**Action item**
Return every record in full. Match each one exactly.
#### Data for this exercise
/-- R322: an illegal word completes with ILLEGAL_CMD and changes nothing else, but that the sequencing registers are put at
rest: KS_PHASE and KS_IDX by R53, RND and BLK_IDX by inference from R54 (log 16). That R322's "No other state changes" covers
CMDREG, XL and XR too, which R50 and R51 leave unspecified between commands, is the model's choice (log 7, log 8). -/
def Obligations.IllegalWordChangesNothingElse : Prop :=
  ∀ s u : State, s.nextTurn = (.completion, u) → u.busy = true → ∀ why, decode u.cmdreg = .illegal why →
    ∃ t, step s = .next t ∧ CompletedWith .illegalCmd u t ∧ KeepsSettings u t ∧ KeepsSchedule u t ∧ KeepsBlk u t ∧
      KeepsDatapath u t ∧ KeepsMemory u t ∧ t.outlen = u.outlen ∧ t.overrun = u.overrun ∧ t.faultUndef = u.faultUndef ∧
      t.draws = u.draws ∧ AtRest t

/-- R341: a CMD write while idle latches the word, sets BUSY, clears SCHED_VALID exactly for SCHEDULE and ZEROIZE, and keeps
ERRCODE, LAST_OP, DONE and everything a command works on. -/
def Obligations.CmdWriteIssues : Prop :=
  ∀ (s : State) (v : Word), s.busy = false →
    let t := s.hostWrite 0x004#16 v
    t.cmdreg = v ∧ t.busy = true ∧
    ((v = 0x00000001#32 ∨ v = 0x00000007#32) → t.schedValid = false) ∧
    (v ≠ 0x00000001#32 → v ≠ 0x00000007#32 → t.schedValid = s.schedValid) ∧
    t.errcode = s.errcode ∧ t.lastOp = s.lastOp ∧ t.done = s.done ∧ t.overrun = s.overrun ∧ t.sched = s.sched ∧
    t.mem = s.mem ∧ t.config = s.config ∧ t.keylen = s.keylen ∧ t.ivlen = s.ivlen ∧ t.msglen = s.msglen ∧
    t.outlen = s.outlen ∧ t.blkL = s.blkL ∧ t.blkR = s.blkR ∧ t.faultUndef = s.faultUndef

/-- R340: the engine leaves IDLE only by the host's CMD write, and leaves RUNNING only by a completion or by reset. -/
def Obligations.BusyChangesOnlyByIssueCompletionOrReset : Prop :=
  ∀ s t : State, step s = .next t →
    (s.busy = false → t.busy = true →
      s.nextTurn.1 = .host ∧ ∃ v rest, s.program = HostOp.wr 0x004#16 v :: rest ∧ t.cmdreg = v) ∧
    (s.busy = true → t.busy = false → s.nextTurn.1 = .completion ∨ s.nextTurn.1 = .reset)

/-- R90, R98: while a command runs, no step that leaves it running changes an input of it; R342: nor a result or the report of
the command before, since all of a command's writes become visible together at its completion. That the engine's internal
steps leave OUT, OUTLEN, BLK and SCHED_VALID alone in State itself, where D27 lets an implementation be mid-update, is the
model's choice (log 14). -/
def Obligations.InputsStableWhileRunning : Prop :=
  ∀ s t : State, step s = .next t → s.busy = true → t.busy = true →
    t.cmdreg = s.cmdreg ∧ t.config = s.config ∧ t.keylen = s.keylen ∧ t.ivlen = s.ivlen ∧ t.msglen = s.msglen ∧
    t.blkL = s.blkL ∧ t.blkR = s.blkR ∧ t.mem = s.mem ∧ t.params = s.params ∧ t.schedValid = s.schedValid ∧
    t.outlen = s.outlen ∧ t.errcode = s.errcode ∧ t.lastOp = s.lastOp

/-- R344: under the model's interleaving (finite turns, then the engine; the model's choice, log 4) a running command is no
longer running after at most one step more than there are turns, if the host makes no access R85 does not define. That a
command which consumes an undef byte ends too is the model's reading (log 11, log 12); R358 has a claim take FAULT_UNDEF = 0 as
a premise. -/
def Obligations.RunningCommandTerminates : Prop :=
  ∀ s : State, s.busy = true → programWf s.program = true →
    ∃ n t, n ≤ s.turns.length + 1 ∧ Host.Core.run Sys2Proof.core n s = .next t ∧ State.busy t = false

/-- R150, R203, R395: however many internal steps the engine takes before the completion step, the completed state is the
same. `SequencerReady` holds of every state the machine reaches (it is part of `StateInv`). -/
def Obligations.ResultIndependentOfInternalSteps : Prop :=
  ∀ (s : State) (i : Instr) (n : Nat), SequencerReady s → decode s.cmdreg = .command i →
    exec i (s.ticks n) = exec i s

/-! ## Control commands -/

/-- R320: NOP completes with OK and changes nothing else, but that the sequencing registers are put at rest: KS_PHASE and
KS_IDX by R53, RND and BLK_IDX by inference from R54 (log 16). That R320's "No other state changes" covers CMDREG, XL and XR
too, which R50 and R51 leave unspecified between commands, is the model's choice (log 7, log 8). -/
def Obligations.NopChangesNothingElse : Prop :=
  ∀ s : State, ∃ t, exec .nop s = .next t ∧ CompletedWith .ok s t ∧ KeepsSettings s t ∧ KeepsSchedule s t ∧
    KeepsBlk s t ∧ KeepsDatapath s t ∧ KeepsMemory s t ∧ t.outlen = s.outlen ∧ t.overrun = s.overrun ∧
    t.faultUndef = s.faultUndef ∧ t.draws = s.draws ∧ AtRest t ∧ (s.cmdreg = 0x00000000#32 → t.lastOp = 0x00#8)

/-- R321: CLRERR completes with OK and OVERRUN = 0; R122: it writes nothing else. The model's own: CMDREG keeps its word
(log 7; R50 leaves it unspecified), XL and XR are as they were (log 8; R51 leaves them unspecified), and RND and BLK_IDX are
put at 0 (log 16, by inference from R54); KS_PHASE and KS_IDX at rest is R53. The count of draws is the model's field
(log 9). -/
def Obligations.ClrerrClearsOverrunOnly : Prop :=
  ∀ s : State, ∃ t, exec .clrerr s = .next t ∧ CompletedWith .ok s t ∧ t.overrun = false ∧ KeepsSettings s t ∧
    KeepsSchedule s t ∧ KeepsBlk s t ∧ KeepsDatapath s t ∧ KeepsMemory s t ∧ t.outlen = s.outlen ∧
    t.faultUndef = s.faultUndef ∧ t.draws = s.draws ∧ AtRest t ∧ (s.cmdreg = 0x00000006#32 → t.lastOp = 0x06#8)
########
**Written answer**
/-- R322: an illegal word completes with ILLEGAL_CMD and changes nothing else, but that the sequencing registers are put at
rest: KS_PHASE and KS_IDX by R53, RND and BLK_IDX by inference from R54 (log 16). That R322's "No other state changes" covers
CMDREG, XL and XR too, which R50 and R51 leave unspecified between commands, is the model's choice (log 7, log 8). -/
def Obligations.IllegalWordChangesNothingElse : Prop :=
  ∀ s u : State, s.nextTurn = (.completion, u) → u.busy = true → ∀ why, decode u.cmdreg = .illegal why →
    ∃ t, step s = .next t ∧ CompletedWith .illegalCmd u t ∧ KeepsSettings u t ∧ KeepsSchedule u t ∧ KeepsBlk u t ∧
      KeepsDatapath u t ∧ KeepsMemory u t ∧ t.outlen = u.outlen ∧ t.overrun = u.overrun ∧ t.faultUndef = u.faultUndef ∧
      t.draws = u.draws ∧ AtRest t

/-- R341: a CMD write while idle latches the word, sets BUSY, clears SCHED_VALID exactly for SCHEDULE and ZEROIZE, and keeps
ERRCODE, LAST_OP, DONE and everything a command works on. -/
def Obligations.CmdWriteIssues : Prop :=
  ∀ (s : State) (v : Word), s.busy = false →
    let t := s.hostWrite 0x004#16 v
    t.cmdreg = v ∧ t.busy = true ∧
    ((v = 0x00000001#32 ∨ v = 0x00000007#32) → t.schedValid = false) ∧
    (v ≠ 0x00000001#32 → v ≠ 0x00000007#32 → t.schedValid = s.schedValid) ∧
    t.errcode = s.errcode ∧ t.lastOp = s.lastOp ∧ t.done = s.done ∧ t.overrun = s.overrun ∧ t.sched = s.sched ∧
    t.mem = s.mem ∧ t.config = s.config ∧ t.keylen = s.keylen ∧ t.ivlen = s.ivlen ∧ t.msglen = s.msglen ∧
    t.outlen = s.outlen ∧ t.blkL = s.blkL ∧ t.blkR = s.blkR ∧ t.faultUndef = s.faultUndef

/-- R340: the engine leaves IDLE only by the host's CMD write, and leaves RUNNING only by a completion or by reset. -/
def Obligations.BusyChangesOnlyByIssueCompletionOrReset : Prop :=
  ∀ s t : State, step s = .next t →
    (s.busy = false → t.busy = true →
      s.nextTurn.1 = .host ∧ ∃ v rest, s.program = HostOp.wr 0x004#16 v :: rest ∧ t.cmdreg = v) ∧
    (s.busy = true → t.busy = false → s.nextTurn.1 = .completion ∨ s.nextTurn.1 = .reset)

/-- R90, R98: while a command runs, no step that leaves it running changes an input of it; R342: nor a result or the report of
the command before, since all of a command's writes become visible together at its completion. That the engine's internal
steps leave OUT, OUTLEN, BLK and SCHED_VALID alone in State itself, where D27 lets an implementation be mid-update, is the
model's choice (log 14). -/
def Obligations.InputsStableWhileRunning : Prop :=
  ∀ s t : State, step s = .next t → s.busy = true → t.busy = true →
    t.cmdreg = s.cmdreg ∧ t.config = s.config ∧ t.keylen = s.keylen ∧ t.ivlen = s.ivlen ∧ t.msglen = s.msglen ∧
    t.blkL = s.blkL ∧ t.blkR = s.blkR ∧ t.mem = s.mem ∧ t.params = s.params ∧ t.schedValid = s.schedValid ∧
    t.outlen = s.outlen ∧ t.errcode = s.errcode ∧ t.lastOp = s.lastOp

/-- R344: under the model's interleaving (finite turns, then the engine; the model's choice, log 4) a running command is no
longer running after at most one step more than there are turns, if the host makes no access R85 does not define. That a
command which consumes an undef byte ends too is the model's reading (log 11, log 12); R358 has a claim take FAULT_UNDEF = 0 as
a premise. -/
def Obligations.RunningCommandTerminates : Prop :=
  ∀ s : State, s.busy = true → programWf s.program = true →
    ∃ n t, n ≤ s.turns.length + 1 ∧ Host.Core.run Sys2Proof.core n s = .next t ∧ State.busy t = false

/-- R150, R203, R395: however many internal steps the engine takes before the completion step, the completed state is the
same. `SequencerReady` holds of every state the machine reaches (it is part of `StateInv`). -/
def Obligations.ResultIndependentOfInternalSteps : Prop :=
  ∀ (s : State) (i : Instr) (n : Nat), SequencerReady s → decode s.cmdreg = .command i →
    exec i (s.ticks n) = exec i s

/-! ## Control commands -/

/-- R320: NOP completes with OK and changes nothing else, but that the sequencing registers are put at rest: KS_PHASE and
KS_IDX by R53, RND and BLK_IDX by inference from R54 (log 16). That R320's "No other state changes" covers CMDREG, XL and XR
too, which R50 and R51 leave unspecified between commands, is the model's choice (log 7, log 8). -/
def Obligations.NopChangesNothingElse : Prop :=
  ∀ s : State, ∃ t, exec .nop s = .next t ∧ CompletedWith .ok s t ∧ KeepsSettings s t ∧ KeepsSchedule s t ∧
    KeepsBlk s t ∧ KeepsDatapath s t ∧ KeepsMemory s t ∧ t.outlen = s.outlen ∧ t.overrun = s.overrun ∧
    t.faultUndef = s.faultUndef ∧ t.draws = s.draws ∧ AtRest t ∧ (s.cmdreg = 0x00000000#32 → t.lastOp = 0x00#8)

/-- R321: CLRERR completes with OK and OVERRUN = 0; R122: it writes nothing else. The model's own: CMDREG keeps its word
(log 7; R50 leaves it unspecified), XL and XR are as they were (log 8; R51 leaves them unspecified), and RND and BLK_IDX are
put at 0 (log 16, by inference from R54); KS_PHASE and KS_IDX at rest is R53. The count of draws is the model's field
(log 9). -/
def Obligations.ClrerrClearsOverrunOnly : Prop :=
  ∀ s : State, ∃ t, exec .clrerr s = .next t ∧ CompletedWith .ok s t ∧ t.overrun = false ∧ KeepsSettings s t ∧
    KeepsSchedule s t ∧ KeepsBlk s t ∧ KeepsDatapath s t ∧ KeepsMemory s t ∧ t.outlen = s.outlen ∧
    t.faultUndef = s.faultUndef ∧ t.draws = s.draws ∧ AtRest t ∧ (s.cmdreg = 0x00000006#32 → t.lastOp = 0x06#8)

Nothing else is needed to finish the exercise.